On Thu, Oct 20, 2022 at 02:08:41PM +0100, Tvrtko Ursulin wrote:
> From: Tvrtko Ursulin <tvrtko.ursulin@xxxxxxxxx>
> 
> Since a7c01fa93aeb ("signal: break out of wait loops on kthread_stop()")
> kthread_stop() started asserting a pending signal which wreaks havoc with
> a few of our selftests. Mainly because they are not fully expecting to
> handle signals, but also cutting the intended test runtimes short due
> signal_pending() now returning true (via __igt_timeout), which therefore
> breaks both the patterns of:
> 
>   kthread_run()
>   ..sleep for igt_timeout_ms to allow test to exercise stuff..
>   kthread_stop()
> 
> And check for errors recorded in the thread.
> 
> And also:
> 
>     Main thread  |   Test thread
>   ---------------+------------------------------
>   kthread_run()  |
>   kthread_stop() |  do stuff until __igt_timeout
> 		 |  -- exits early due signal --
> 
> Where this kthread_stop() was assume would have a "join" semantics, which
> it would have had if not the new signal assertion issue.
> 
> To recap, threads are now likely to catch a previously impossible
> ERESTARTSYS or EINTR, marking the test as failed, or have a pointlessly
> short run time.
> 
> To work around this start using kthread_work(er) API which provides
> an explicit way of waiting for threads to exit. And for cases where
> parent controls the test duration we add explicit signaling which threads
> will now use instead of relying on kthread_should_stop().
> 
> Signed-off-by: Tvrtko Ursulin <tvrtko.ursulin@xxxxxxxxx>
> Cc: Ville Syrjälä <ville.syrjala@xxxxxxxxxxxxxxx>
> ---
>  .../drm/i915/gem/selftests/i915_gem_context.c | 118 ++++----
>  drivers/gpu/drm/i915/gt/selftest_execlists.c  |  48 ++--
>  drivers/gpu/drm/i915/gt/selftest_hangcheck.c  |  51 ++--
>  drivers/gpu/drm/i915/selftests/i915_request.c | 252 +++++++++++-------
>  4 files changed, 281 insertions(+), 188 deletions(-)
> 
> diff --git a/drivers/gpu/drm/i915/gem/selftests/i915_gem_context.c b/drivers/gpu/drm/i915/gem/selftests/i915_gem_context.c
> index c6ad67b90e8a..d8864444432b 100644
> --- a/drivers/gpu/drm/i915/gem/selftests/i915_gem_context.c
> +++ b/drivers/gpu/drm/i915/gem/selftests/i915_gem_context.c
> @@ -179,97 +179,108 @@ static int live_nop_switch(void *arg)
>  }
>  
>  struct parallel_switch {
> -	struct task_struct *tsk;
> +	struct kthread_worker *worker;
> +	struct kthread_work work;
>  	struct intel_context *ce[2];
> +	int result;
>  };
>  
> -static int __live_parallel_switch1(void *data)
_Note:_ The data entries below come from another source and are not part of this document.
/-! ### setReg -/
@[simp] theorem clock_setReg (s : State) (c w r l : Nat) (v : Word) : (s.setReg c w r l v).clock = s.clock := rfl
@[simp] theorem free_setReg (s : State) (c w r l : Nat) (v : Word) : (s.setReg c w r l v).free = s.free := rfl
@[simp] theorem nextId_setReg (s : State) (c w r l : Nat) (v : Word) : (s.setReg c w r l v).nextId = s.nextId := rfl
@[simp] theorem agenda_setReg (s : State) (c w r l : Nat) (v : Word) : (s.setReg c w r l v).agenda = s.agenda := rfl
@[simp] theorem args_setReg (s : State) (c w r l : Nat) (v : Word) : (s.setReg c w r l v).args = s.args := rfl
@[simp] theorem cur_setReg (s : State) (c w r l : Nat) (v : Word) : (s.setReg c w r l v).cur = s.cur := rfl
@[simp] theorem port_setReg (s : State) (c w r l : Nat) (v : Word) : (s.setReg c w r l v).port = s.port := rfl
@[simp] theorem mem_setReg (s : State) (c w r l : Nat) (v : Word) : (s.setReg c w r l v).mem = s.mem := rfl
@[simp] theorem poison_setReg (s : State) (c w r l : Nat) (v : Word) : (s.setReg c w r l v).poison = s.poison := rfl
@[simp] theorem l1_setReg (s : State) (c w r l : Nat) (v : Word) : (s.setReg c w r l v).l1 = s.l1 := rfl
@[simp] theorem tlb_setReg (s : State) (c w r l : Nat) (v : Word) : (s.setReg c w r l v).tlb = s.tlb := rfl
@[simp] theorem walkers_setReg (s : State) (c w r l : Nat) (v : Word) : (s.setReg c w r l v).walkers = s.walkers := rfl
@[simp] theorem recs_setReg (s : State) (c w r l : Nat) (v : Word) : (s.setReg c w r l v).recs = s.recs := rfl
@[simp] theorem cores_setReg (s : State) (c w r l : Nat) (v : Word) : (s.setReg c w r l v).cores = s.cores := rfl
@[simp] theorem ops_setReg (s : State) (c w r l : Nat) (v : Word) : (s.setReg c w r l v).ops = s.ops := rfl
@[simp] theorem hub_setReg (s : State) (c w r l : Nat) (v : Word) : (s.setReg c w r l v).hub = s.hub := rfl
@[simp] theorem interrupts_setReg (s : State) (c w r l : Nat) (v : Word) : (s.setReg c w r l v).interrupts = s.interrupts := rfl
@[simp] theorem egress_setReg (s : State) (c w r l : Nat) (v : Word) : (s.setReg c w r l v).egress = s.egress := rfl
@[simp] theorem lines_setReg (s : State) (c w r l : Nat) (v : Word) : (s.setReg c w r l v).lines = s.lines := rfl
@[simp] theorem leaving_setReg (s : State) (c w r l : Nat) (v : Word) : (s.setReg c w r l v).leaving = s.leaving := rfl
@[simp] theorem purged_setReg (s : State) (c w r l : Nat) (v : Word) : (s.setReg c w r l v).purged = s.purged := rfl
@[simp] theorem mdir_setReg (s : State) (c w r l : Nat) (v : Word) : (s.setReg c w r l v).mdir = s.mdir := rfl
@[simp] theorem seqs_setReg (s : State) (c w r l : Nat) (v : Word) : (s.setReg c w r l v).seqs = s.seqs := rfl
@[simp] theorem applied_setReg (s : State) (c w r l : Nat) (v : Word) : (s.setReg c w r l v).applied = s.applied := rfl
@[simp] theorem lost_setReg (s : State) (c w r l : Nat) (v : Word) : (s.setReg c w r l v).lost = s.lost := rfl
@[simp] theorem rebuilds_setReg (s : State) (c w r l : Nat) (v : Word) : (s.setReg c w r l v).rebuilds = s.rebuilds := rfl
@[simp] theorem waiting_setReg (s : State) (c w r l : Nat) (v : Word) : (s.setReg c w r l v).waiting = s.waiting := rfl
@[simp] theorem vesper_setReg (s : State) (c w r l : Nat) (v : Word) : (s.setReg c w r l v).vesper = s.vesper := rfl
@[simp] theorem notify_setReg (s : State) (c w r l : Nat) (v : Word) : (s.setReg c w r l v).notify = s.notify := rfl
@[simp] theorem queues_setReg (s : State) (c w r l : Nat) (v : Word) : (s.setReg c w r l v).queues = s.queues := rfl
@[simp] theorem launches_setReg (s : State) (c w r l : Nat) (v : Word) : (s.setReg c w r l v).launches = s.launches := rfl
@[simp] theorem colls_setReg (s : State) (c w r l : Nat) (v : Word) : (s.setReg c w r l v).colls = s.colls := rfl
@[simp] theorem groups_setReg (s : State) (c w r l : Nat) (v : Word) : (s.setReg c w r l v).groups = s.groups := rfl
@[simp] theorem colseq_setReg (s : State) (c w r l : Nat) (v : Word) : (s.setReg c w r l v).colseq = s.colseq := rfl
@[simp] theorem colfail_setReg (s : State) (c w r l : Nat) (v : Word) : (s.setReg c w r l v).colfail = s.colfail := rfl
@[simp] theorem routes_setReg (s : State) (c w r l : Nat) (v : Word) : (s.setReg c w r l v).routes = s.routes := rfl
@[simp] theorem ptrs_setReg (s : State) (c w r l : Nat) (v : Word) : (s.setReg c w r l v).ptrs = s.ptrs := rfl
@[simp] theorem placed_setReg (s : State) (c w r l : Nat) (v : Word) : (s.setReg c w r l v).placed = s.placed := rfl
@[simp] theorem saves_setReg (s : State) (c w r l : Nat) (v : Word) : (s.setReg c w r l v).saves = s.saves := rfl
@[simp] theorem unsaved_setReg (s : State) (c w r l : Nat) (v : Word) : (s.setReg c w r l v).unsaved = s.unsaved := rfl
@[simp] theorem pages_setReg (s : State) (c w r l : Nat) (v : Word) : (s.setReg c w r l v).pages = s.pages := rfl
@[simp] theorem salts_setReg (s : State) (c w r l : Nat) (v : Word) : (s.setReg c w r l v).salts = s.salts := rfl
@[simp] theorem spent_setReg (s : State) (c w r l : Nat) (v : Word) : (s.setReg c w r l v).spent = s.spent := rfl
@[simp] theorem keyed_setReg (s : State) (c w r l : Nat) (v : Word) : (s.setReg c w r l v).keyed = s.keyed := rfl
@[simp] theorem dead_setReg (s : State) (c w r l : Nat) (v : Word) : (s.setReg c w r l v).dead = s.dead := rfl
@[simp] theorem hot_setReg (s : State) (c w r l : Nat) (v : Word) : (s.setReg c w r l v).hot = s.hot := rfl
@[simp] theorem training_setReg (s : State) (c w r l : Nat) (v : Word) : (s.setReg c w r l v).training = s.training := rfl

/-! ### setCore -/
@[simp] theorem clock_setCore (s : State) (k : Nat) (x : Core) : (s.setCore k x).clock = s.clock := rfl
@[simp] theorem free_setCore (s : State) (k : Nat) (x : Core) : (s.setCore k x).free = s.free := rfl
@[simp] theorem nextId_setCore (s : State) (k : Nat) (x : Core) : (s.setCore k x).nextId = s.nextId := rfl
@[simp] theorem agenda_setCore (s : State) (k : Nat) (x : Core) : (s.setCore k x).agenda = s.agenda := rfl
@[simp] theorem args_setCore (s : State) (k : Nat) (x : Core) : (s.setCore k x).args = s.args := rfl
@[simp] theorem cur_setCore (s : State) (k : Nat) (x : Core) : (s.setCore k x).cur = s.cur := rfl
@[simp] theorem port_setCore (s : State) (k : Nat) (x : Core) : (s.setCore k x).port = s.port := rfl
@[simp] theorem mem_setCore (s : State) (k : Nat) (x : Core) : (s.setCore k x).mem = s.mem := rfl
@[simp] theorem poison_setCore (s : State) (k : Nat) (x : Core) : (s.setCore k x).poison = s.poison := rfl
@[simp] theorem l1_setCore (s : State) (k : Nat) (x : Core) : (s.setCore k x).l1 = s.l1 := rfl
@[simp] theorem tlb_setCore (s : State) (k : Nat) (x : Core) : (s.setCore k x).tlb = s.tlb := rfl
@[simp] theorem walkers_setCore (s : State) (k : Nat) (x : Core) : (s.setCore k x).walkers = s.walkers := rfl
@[simp] theorem recs_setCore (s : State) (k : Nat) (x : Core) : (s.setCore k x).recs = s.recs := rfl
@[simp] theorem ctxs_setCore (s : State) (k : Nat) (x : Core) : (s.setCore k x).ctxs = s.ctxs := rfl
@[simp] theorem ops_setCore (s : State) (k : Nat) (x : Core) : (s.setCore k x).ops = s.ops := rfl
@[simp] theorem hub_setCore (s : State) (k : Nat) (x : Core) : (s.setCore k x).hub = s.hub := rfl
@[simp] theorem interrupts_setCore (s : State) (k : Nat) (x : Core) : (s.setCore k x).interrupts = s.interrupts := rfl
@[simp] theorem egress_setCore (s : State) (k : Nat) (x : Core) : (s.setCore k x).egress = s.egress := rfl
@[simp] theorem lines_setCore (s : State) (k : Nat) (x : Core) : (s.setCore k x).lines = s.lines := rfl
@[simp] theorem leaving_setCore (s : State) (k : Nat) (x : Core) : (s.setCore k x).leaving = s.leaving := rfl
@[simp] theorem purged_setCore (s : State) (k : Nat) (x : Core) : (s.setCore k x).purged = s.purged := rfl
@[simp] theorem mdir_setCore (s : State) (k : Nat) (x : Core) : (s.setCore k x).mdir = s.mdir := rfl
@[simp] theorem seqs_setCore (s : State) (k : Nat) (x : Core) : (s.setCore k x).seqs = s.seqs := rfl
@[simp] theorem applied_setCore (s : State) (k : Nat) (x : Core) : (s.setCore k x).applied = s.applied := rfl
@[simp] theorem lost_setCore (s : State) (k : Nat) (x : Core) : (s.setCore k x).lost = s.lost := rfl
@[simp] theorem rebuilds_setCore (s : State) (k : Nat) (x : Core) : (s.setCore k x).rebuilds = s.rebuilds := rfl
@[simp] theorem waiting_setCore (s : State) (k : Nat) (x : Core) : (s.setCore k x).waiting = s.waiting := rfl
@[simp] theorem vesper_setCore (s : State) (k : Nat) (x : Core) : (s.setCore k x).vesper = s.vesper := rfl
@[simp] theorem notify_setCore (s : State) (k : Nat) (x : Core) : (s.setCore k x).notify = s.notify := rfl
@[simp] theorem queues_setCore (s : State) (k : Nat) (x : Core) : (s.setCore k x).queues = s.queues := rfl
@[simp] theorem launches_setCore (s : State) (k : Nat) (x : Core) : (s.setCore k x).launches = s.launches := rfl
@[simp] theorem colls_setCore (s : State) (k : Nat) (x : Core) : (s.setCore k x).colls = s.colls := rfl
@[simp] theorem groups_setCore (s : State) (k : Nat) (x : Core) : (s.setCore k x).groups = s.groups := rfl
@[simp] theorem colseq_setCore (s : State) (k : Nat) (x : Core) : (s.setCore k x).colseq = s.colseq := rfl
@[simp] theorem colfail_setCore (s : State) (k : Nat) (x : Core) : (s.setCore k x).colfail = s.colfail := rfl
@[simp] theorem routes_setCore (s : State) (k : Nat) (x : Core) : (s.setCore k x).routes = s.routes := rfl
@[simp] theorem ptrs_setCore (s : State) (k : Nat) (x : Core) : (s.setCore k x).ptrs = s.ptrs := rfl
@[simp] theorem placed_setCore (s : State) (k : Nat) (x : Core) : (s.setCore k x).placed = s.placed := rfl
@[simp] theorem saves_setCore (s : State) (k : Nat) (x : Core) : (s.setCore k x).saves = s.saves := rfl
@[simp] theorem unsaved_setCore (s : State) (k : Nat) (x : Core) : (s.setCore k x).unsaved = s.unsaved := rfl
@[simp] theorem pages_setCore (s : State) (k : Nat) (x : Core) : (s.setCore k x).pages = s.pages := rfl
@[simp] theorem salts_setCore (s : State) (k : Nat) (x : Core) : (s.setCore k x).salts = s.salts := rfl
@[simp] theorem spent_setCore (s : State) (k : Nat) (x : Core) : (s.setCore k x).spent = s.spent := rfl
@[simp] theorem keyed_setCore (s : State) (k : Nat) (x : Core) : (s.setCore k x).keyed = s.keyed := rfl
@[simp] theorem dead_setCore (s : State) (k : Nat) (x : Core) : (s.setCore k x).dead = s.dead := rfl
@[simp] theorem hot_setCore (s : State) (k : Nat) (x : Core) : (s.setCore k x).hot = s.hot := rfl
@[simp] theorem training_setCore (s : State) (k : Nat) (x : Core) : (s.setCore k x).training = s.training := rfl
> +static void __live_parallel_switch1(struct kthread_work *work)
>  {
> -	struct parallel_switch *arg = data;
> +	struct parallel_switch *arg =
> +		container_of(work, typeof(*arg), work);
>  	IGT_TIMEOUT(end_time);
>  	unsigned long count;
>  
>  	count = 0;
> +	arg->result = 0;
>  	do {
>  		struct i915_request *rq = NULL;
> -		int err, n;
> +		int n;
>  
> -		err = 0;
> -		for (n = 0; !err && n < ARRAY_SIZE(arg->ce); n++) {
> +		for (n = 0; !arg->result && n < ARRAY_SIZE(arg->ce); n++) {
>  			struct i915_request *prev = rq;
>  
>  			rq = i915_request_create(arg->ce[n]);
>  			if (IS_ERR(rq)) {
>  				i915_request_put(prev);
> -				return PTR_ERR(rq);
> +				arg->result = PTR_ERR(rq);
> +				break;
>  			}
>  
>  			i915_request_get(rq);
>  			if (prev) {
> -				err = i915_request_await_dma_fence(rq, &prev->fence);
> +				arg->result =
> +					i915_request_await_dma_fence(rq,
> +								     &prev->fence);
>  				i915_request_put(prev);
>  			}
>  
>  			i915_request_add(rq);
>  		}
> +
> +		if (IS_ERR_OR_NULL(rq))
> +			break;
> +
>  		if (i915_request_wait(rq, 0, HZ) < 0)
> -			err = -ETIME;
> +			arg->result = -ETIME;
> +
>  		i915_request_put(rq);
> -		if (err)
> -			return err;
>  
>  		count++;
> -	} while (!__igt_timeout(end_time, NULL));
> +	} while (!arg->result && !__igt_timeout(end_time, NULL));
>  
> -	pr_info("%s: %lu switches (sync)\n", arg->ce[0]->engine->name, count);
> -	return 0;
> +	pr_info("%s: %lu switches (sync) <%d>\n",
> +		arg->ce[0]->engine->name, count, arg->result);
>  }
>  
> -static int __live_parallel_switchN(void *data)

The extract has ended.